#### Problem description
Go line by line through the records below. Copy whichever lines contain the string "spec".
[Provided data]
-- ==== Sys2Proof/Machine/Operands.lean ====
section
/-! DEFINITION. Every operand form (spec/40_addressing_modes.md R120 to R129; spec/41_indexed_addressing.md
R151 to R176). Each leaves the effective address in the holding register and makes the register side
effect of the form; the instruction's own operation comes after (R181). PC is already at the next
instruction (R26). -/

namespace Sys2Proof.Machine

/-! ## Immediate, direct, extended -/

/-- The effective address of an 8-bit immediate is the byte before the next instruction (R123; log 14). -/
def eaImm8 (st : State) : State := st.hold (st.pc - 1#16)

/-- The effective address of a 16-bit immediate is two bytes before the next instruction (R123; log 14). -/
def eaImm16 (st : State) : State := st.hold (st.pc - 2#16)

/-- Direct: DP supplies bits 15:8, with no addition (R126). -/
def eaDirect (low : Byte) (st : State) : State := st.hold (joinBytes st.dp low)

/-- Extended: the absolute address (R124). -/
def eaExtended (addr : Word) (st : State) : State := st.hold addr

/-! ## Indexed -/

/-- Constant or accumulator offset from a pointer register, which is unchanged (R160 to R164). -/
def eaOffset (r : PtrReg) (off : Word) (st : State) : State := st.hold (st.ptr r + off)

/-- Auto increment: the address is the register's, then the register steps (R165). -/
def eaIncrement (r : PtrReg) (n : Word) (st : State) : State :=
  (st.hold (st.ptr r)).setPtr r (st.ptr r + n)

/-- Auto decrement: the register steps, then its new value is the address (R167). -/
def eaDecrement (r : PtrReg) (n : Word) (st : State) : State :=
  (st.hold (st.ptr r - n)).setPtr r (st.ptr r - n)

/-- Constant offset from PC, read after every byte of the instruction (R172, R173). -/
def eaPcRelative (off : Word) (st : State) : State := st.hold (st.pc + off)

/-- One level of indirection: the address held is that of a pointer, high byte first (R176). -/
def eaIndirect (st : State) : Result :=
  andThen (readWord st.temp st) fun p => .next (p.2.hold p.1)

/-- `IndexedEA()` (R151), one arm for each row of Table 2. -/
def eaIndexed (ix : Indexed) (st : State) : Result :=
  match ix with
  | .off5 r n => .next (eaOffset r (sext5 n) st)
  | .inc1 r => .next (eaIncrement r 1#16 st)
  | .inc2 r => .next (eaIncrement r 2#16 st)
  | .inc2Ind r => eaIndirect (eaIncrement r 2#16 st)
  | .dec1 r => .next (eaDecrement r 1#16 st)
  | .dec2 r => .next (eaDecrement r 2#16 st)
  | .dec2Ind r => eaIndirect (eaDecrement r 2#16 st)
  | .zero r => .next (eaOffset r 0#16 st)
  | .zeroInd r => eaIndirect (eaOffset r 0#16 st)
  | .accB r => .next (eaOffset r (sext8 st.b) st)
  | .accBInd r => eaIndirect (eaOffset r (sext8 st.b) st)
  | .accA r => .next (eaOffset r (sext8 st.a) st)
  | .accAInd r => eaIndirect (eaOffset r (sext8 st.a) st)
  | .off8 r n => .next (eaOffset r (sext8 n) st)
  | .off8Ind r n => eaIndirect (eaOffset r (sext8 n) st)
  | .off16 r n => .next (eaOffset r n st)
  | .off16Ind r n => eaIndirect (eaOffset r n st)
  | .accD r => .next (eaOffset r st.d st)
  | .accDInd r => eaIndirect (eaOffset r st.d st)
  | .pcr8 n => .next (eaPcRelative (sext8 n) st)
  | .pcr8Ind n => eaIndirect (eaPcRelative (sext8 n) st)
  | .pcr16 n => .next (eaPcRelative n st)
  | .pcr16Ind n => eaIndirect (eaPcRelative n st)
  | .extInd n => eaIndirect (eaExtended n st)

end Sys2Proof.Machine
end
[/Provided data]
[Provided data]
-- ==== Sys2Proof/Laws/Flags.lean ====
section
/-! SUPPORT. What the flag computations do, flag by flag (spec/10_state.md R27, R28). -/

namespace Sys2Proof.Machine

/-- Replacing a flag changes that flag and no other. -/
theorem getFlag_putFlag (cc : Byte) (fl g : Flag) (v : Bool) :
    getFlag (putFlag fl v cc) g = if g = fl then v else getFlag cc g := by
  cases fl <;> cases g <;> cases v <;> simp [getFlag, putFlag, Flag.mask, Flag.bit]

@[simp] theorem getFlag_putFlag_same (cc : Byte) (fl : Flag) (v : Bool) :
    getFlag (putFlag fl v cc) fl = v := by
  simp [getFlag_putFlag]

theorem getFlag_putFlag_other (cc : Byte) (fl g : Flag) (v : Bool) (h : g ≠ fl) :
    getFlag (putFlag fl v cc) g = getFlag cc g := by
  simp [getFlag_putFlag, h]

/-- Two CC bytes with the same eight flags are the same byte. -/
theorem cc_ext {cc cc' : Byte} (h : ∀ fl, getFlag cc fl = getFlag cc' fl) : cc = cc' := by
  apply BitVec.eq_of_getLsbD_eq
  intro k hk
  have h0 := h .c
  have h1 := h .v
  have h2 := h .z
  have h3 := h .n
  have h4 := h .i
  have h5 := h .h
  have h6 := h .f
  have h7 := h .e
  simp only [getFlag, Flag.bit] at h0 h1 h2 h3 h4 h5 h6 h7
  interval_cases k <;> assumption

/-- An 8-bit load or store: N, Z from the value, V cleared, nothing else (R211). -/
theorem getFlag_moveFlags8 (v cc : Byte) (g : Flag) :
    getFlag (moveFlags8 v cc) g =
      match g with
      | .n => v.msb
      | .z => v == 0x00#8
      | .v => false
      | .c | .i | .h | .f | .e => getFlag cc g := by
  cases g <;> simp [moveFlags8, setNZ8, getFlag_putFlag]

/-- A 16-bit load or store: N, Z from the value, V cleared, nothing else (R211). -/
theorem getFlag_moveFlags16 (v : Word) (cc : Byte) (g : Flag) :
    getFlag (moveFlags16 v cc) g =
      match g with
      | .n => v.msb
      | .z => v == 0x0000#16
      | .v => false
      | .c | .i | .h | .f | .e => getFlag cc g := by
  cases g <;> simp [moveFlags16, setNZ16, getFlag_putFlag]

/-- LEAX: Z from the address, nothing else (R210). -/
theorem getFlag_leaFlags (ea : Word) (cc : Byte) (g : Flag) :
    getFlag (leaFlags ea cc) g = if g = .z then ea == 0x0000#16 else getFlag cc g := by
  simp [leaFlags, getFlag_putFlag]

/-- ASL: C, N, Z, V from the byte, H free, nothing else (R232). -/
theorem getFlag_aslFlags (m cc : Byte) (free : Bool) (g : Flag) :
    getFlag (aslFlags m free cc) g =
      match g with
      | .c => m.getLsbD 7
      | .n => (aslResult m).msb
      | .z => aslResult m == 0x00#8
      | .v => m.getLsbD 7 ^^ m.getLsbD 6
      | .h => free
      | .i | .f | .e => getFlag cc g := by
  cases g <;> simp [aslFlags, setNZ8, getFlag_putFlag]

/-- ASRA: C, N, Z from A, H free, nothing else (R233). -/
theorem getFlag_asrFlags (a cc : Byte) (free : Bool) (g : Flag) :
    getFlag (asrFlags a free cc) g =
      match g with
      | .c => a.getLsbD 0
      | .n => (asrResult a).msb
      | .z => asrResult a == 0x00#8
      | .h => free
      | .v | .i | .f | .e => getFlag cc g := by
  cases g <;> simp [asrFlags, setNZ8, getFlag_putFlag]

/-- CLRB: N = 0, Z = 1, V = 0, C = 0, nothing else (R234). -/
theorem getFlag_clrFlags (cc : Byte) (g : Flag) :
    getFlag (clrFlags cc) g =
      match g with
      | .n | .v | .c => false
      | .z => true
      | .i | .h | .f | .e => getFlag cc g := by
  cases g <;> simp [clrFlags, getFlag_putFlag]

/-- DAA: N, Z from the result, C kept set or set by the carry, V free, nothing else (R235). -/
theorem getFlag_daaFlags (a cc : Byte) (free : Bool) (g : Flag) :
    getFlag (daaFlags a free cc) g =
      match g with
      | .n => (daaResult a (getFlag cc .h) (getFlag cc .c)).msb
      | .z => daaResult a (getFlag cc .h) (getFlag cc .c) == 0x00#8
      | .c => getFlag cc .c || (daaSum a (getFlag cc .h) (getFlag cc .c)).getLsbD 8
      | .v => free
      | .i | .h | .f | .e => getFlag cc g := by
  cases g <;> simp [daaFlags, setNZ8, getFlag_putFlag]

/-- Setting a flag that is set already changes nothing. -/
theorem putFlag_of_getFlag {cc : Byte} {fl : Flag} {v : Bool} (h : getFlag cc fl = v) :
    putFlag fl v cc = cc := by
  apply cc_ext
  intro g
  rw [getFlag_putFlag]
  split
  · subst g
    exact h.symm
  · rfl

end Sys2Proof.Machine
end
[/Provided data]
[Provided data]
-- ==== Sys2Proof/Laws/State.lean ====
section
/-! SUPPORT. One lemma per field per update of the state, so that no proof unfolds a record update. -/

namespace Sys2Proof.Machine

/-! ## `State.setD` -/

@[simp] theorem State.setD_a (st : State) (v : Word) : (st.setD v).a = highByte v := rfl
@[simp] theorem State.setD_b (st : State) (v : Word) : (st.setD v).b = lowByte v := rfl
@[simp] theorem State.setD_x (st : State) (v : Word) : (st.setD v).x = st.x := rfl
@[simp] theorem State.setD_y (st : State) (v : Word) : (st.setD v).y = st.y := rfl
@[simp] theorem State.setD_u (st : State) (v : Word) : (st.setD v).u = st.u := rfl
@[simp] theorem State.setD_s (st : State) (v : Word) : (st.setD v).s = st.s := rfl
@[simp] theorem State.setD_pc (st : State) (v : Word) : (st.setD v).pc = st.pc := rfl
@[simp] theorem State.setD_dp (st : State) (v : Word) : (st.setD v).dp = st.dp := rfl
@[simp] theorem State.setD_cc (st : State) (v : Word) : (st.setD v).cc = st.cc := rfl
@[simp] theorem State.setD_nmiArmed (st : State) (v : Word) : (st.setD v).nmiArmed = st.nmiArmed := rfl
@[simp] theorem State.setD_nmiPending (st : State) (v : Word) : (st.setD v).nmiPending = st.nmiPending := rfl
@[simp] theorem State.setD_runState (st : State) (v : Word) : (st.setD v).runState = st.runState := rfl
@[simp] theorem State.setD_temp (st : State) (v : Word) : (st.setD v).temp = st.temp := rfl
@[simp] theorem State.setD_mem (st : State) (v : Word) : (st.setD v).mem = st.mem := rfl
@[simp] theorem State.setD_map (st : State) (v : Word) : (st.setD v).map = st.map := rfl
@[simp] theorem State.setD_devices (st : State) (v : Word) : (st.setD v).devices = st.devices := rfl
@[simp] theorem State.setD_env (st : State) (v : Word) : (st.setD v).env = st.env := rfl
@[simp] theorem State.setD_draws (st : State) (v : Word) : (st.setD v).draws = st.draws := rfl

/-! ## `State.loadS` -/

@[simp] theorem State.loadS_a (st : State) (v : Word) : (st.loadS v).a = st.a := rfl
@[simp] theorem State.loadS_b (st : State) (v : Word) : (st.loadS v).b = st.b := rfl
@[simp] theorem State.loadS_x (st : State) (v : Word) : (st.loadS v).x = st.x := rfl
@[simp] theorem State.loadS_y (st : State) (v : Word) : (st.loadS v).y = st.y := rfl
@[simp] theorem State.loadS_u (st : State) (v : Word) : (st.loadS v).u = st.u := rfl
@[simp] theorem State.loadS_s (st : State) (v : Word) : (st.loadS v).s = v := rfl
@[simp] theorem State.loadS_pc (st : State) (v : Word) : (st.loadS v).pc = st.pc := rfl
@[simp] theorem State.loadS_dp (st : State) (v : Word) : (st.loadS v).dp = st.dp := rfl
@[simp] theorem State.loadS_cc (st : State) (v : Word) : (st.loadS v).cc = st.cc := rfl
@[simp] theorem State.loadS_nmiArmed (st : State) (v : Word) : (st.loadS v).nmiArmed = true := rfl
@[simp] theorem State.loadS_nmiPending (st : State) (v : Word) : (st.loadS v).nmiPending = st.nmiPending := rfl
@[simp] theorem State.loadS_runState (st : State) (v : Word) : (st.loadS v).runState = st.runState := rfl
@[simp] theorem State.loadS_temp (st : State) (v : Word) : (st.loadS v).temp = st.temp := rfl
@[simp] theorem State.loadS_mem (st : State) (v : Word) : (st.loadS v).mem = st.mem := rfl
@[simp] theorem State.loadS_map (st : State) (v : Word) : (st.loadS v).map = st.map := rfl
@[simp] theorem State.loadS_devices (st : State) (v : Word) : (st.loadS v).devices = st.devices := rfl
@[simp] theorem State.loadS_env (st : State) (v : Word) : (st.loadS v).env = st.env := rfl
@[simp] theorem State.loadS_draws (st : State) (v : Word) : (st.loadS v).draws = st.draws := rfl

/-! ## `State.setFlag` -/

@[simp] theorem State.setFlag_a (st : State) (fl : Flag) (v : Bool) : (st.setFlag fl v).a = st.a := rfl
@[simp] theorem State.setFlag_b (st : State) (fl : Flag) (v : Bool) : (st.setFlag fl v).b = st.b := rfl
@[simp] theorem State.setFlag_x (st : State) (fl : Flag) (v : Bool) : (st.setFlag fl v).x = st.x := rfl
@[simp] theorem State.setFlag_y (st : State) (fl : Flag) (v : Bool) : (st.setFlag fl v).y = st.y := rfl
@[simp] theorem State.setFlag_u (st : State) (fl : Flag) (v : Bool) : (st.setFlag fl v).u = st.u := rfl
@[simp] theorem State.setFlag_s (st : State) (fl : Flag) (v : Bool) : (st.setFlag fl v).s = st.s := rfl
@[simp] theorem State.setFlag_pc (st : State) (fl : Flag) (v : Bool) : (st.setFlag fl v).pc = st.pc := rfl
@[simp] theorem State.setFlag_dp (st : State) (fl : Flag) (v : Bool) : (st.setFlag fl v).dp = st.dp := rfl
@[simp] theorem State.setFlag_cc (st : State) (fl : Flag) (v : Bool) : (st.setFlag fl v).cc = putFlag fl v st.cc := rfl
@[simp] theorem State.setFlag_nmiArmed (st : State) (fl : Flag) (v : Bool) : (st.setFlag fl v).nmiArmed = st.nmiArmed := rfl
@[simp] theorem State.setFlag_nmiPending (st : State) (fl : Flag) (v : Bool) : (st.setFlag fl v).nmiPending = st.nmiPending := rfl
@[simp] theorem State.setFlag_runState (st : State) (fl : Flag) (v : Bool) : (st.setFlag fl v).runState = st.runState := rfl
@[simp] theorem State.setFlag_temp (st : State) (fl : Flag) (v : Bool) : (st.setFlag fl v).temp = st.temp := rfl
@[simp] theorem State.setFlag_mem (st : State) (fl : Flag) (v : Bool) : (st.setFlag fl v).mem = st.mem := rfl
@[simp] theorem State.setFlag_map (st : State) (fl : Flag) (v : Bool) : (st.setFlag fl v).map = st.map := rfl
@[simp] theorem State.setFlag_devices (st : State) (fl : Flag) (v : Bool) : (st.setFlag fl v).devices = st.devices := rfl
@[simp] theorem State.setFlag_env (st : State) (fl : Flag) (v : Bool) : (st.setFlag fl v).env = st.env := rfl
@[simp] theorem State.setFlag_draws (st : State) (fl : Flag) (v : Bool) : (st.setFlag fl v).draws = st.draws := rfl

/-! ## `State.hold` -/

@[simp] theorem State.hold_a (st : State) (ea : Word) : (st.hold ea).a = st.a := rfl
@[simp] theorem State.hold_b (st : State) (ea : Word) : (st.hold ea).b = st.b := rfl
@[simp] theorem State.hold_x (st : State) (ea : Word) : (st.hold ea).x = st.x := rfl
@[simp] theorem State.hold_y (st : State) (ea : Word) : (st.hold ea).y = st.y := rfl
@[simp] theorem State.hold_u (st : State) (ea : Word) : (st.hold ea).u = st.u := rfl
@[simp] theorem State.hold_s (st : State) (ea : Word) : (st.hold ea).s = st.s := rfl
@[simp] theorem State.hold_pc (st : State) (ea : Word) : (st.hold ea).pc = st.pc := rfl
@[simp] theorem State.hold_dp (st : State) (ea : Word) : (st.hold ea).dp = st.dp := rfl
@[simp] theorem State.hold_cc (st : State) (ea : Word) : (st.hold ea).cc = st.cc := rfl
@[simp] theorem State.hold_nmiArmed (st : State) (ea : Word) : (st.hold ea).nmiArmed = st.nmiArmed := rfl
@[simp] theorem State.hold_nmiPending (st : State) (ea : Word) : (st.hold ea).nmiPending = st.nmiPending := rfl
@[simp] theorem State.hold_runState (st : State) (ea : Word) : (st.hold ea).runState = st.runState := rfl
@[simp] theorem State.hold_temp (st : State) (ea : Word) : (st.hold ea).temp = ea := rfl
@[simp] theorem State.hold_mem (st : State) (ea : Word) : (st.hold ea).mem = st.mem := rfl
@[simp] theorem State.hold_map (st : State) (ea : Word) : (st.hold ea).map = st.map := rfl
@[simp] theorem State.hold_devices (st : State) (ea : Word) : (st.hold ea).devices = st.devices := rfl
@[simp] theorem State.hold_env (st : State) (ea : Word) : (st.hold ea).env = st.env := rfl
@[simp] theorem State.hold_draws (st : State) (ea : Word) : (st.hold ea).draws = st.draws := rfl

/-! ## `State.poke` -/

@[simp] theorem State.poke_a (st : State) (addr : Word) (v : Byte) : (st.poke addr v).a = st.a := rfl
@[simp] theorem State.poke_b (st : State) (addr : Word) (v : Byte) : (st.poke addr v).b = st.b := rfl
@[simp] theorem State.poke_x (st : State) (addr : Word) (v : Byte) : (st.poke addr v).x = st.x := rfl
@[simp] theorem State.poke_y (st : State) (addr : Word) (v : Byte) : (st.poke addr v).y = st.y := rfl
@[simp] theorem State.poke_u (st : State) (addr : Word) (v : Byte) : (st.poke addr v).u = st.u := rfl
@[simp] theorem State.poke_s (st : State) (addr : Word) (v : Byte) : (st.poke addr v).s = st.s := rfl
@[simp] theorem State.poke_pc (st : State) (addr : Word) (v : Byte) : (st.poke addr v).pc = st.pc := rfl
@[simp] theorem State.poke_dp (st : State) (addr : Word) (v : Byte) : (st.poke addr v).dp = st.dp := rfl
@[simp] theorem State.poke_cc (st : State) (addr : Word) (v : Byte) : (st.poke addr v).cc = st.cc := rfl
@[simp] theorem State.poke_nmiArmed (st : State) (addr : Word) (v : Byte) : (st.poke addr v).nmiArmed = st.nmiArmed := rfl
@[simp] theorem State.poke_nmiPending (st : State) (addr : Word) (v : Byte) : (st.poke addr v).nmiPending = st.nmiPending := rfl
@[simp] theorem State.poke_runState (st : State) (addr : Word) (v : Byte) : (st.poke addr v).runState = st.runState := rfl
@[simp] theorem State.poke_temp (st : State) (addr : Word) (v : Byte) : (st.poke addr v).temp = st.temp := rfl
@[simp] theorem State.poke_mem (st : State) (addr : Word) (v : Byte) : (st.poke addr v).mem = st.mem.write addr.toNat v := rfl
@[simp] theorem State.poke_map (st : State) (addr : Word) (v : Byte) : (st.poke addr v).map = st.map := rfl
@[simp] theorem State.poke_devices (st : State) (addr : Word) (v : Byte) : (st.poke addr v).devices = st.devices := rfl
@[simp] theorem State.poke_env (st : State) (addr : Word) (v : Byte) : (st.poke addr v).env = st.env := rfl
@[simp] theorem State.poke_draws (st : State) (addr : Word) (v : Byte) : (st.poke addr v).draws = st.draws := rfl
[/Provided data]
#### Task result
/-! DEFINITION. Every operand form (spec/40_addressing_modes.md R120 to R129; spec/41_indexed_addressing.md
/-! SUPPORT. What the flag computations do, flag by flag (spec/10_state.md R27, R28). -/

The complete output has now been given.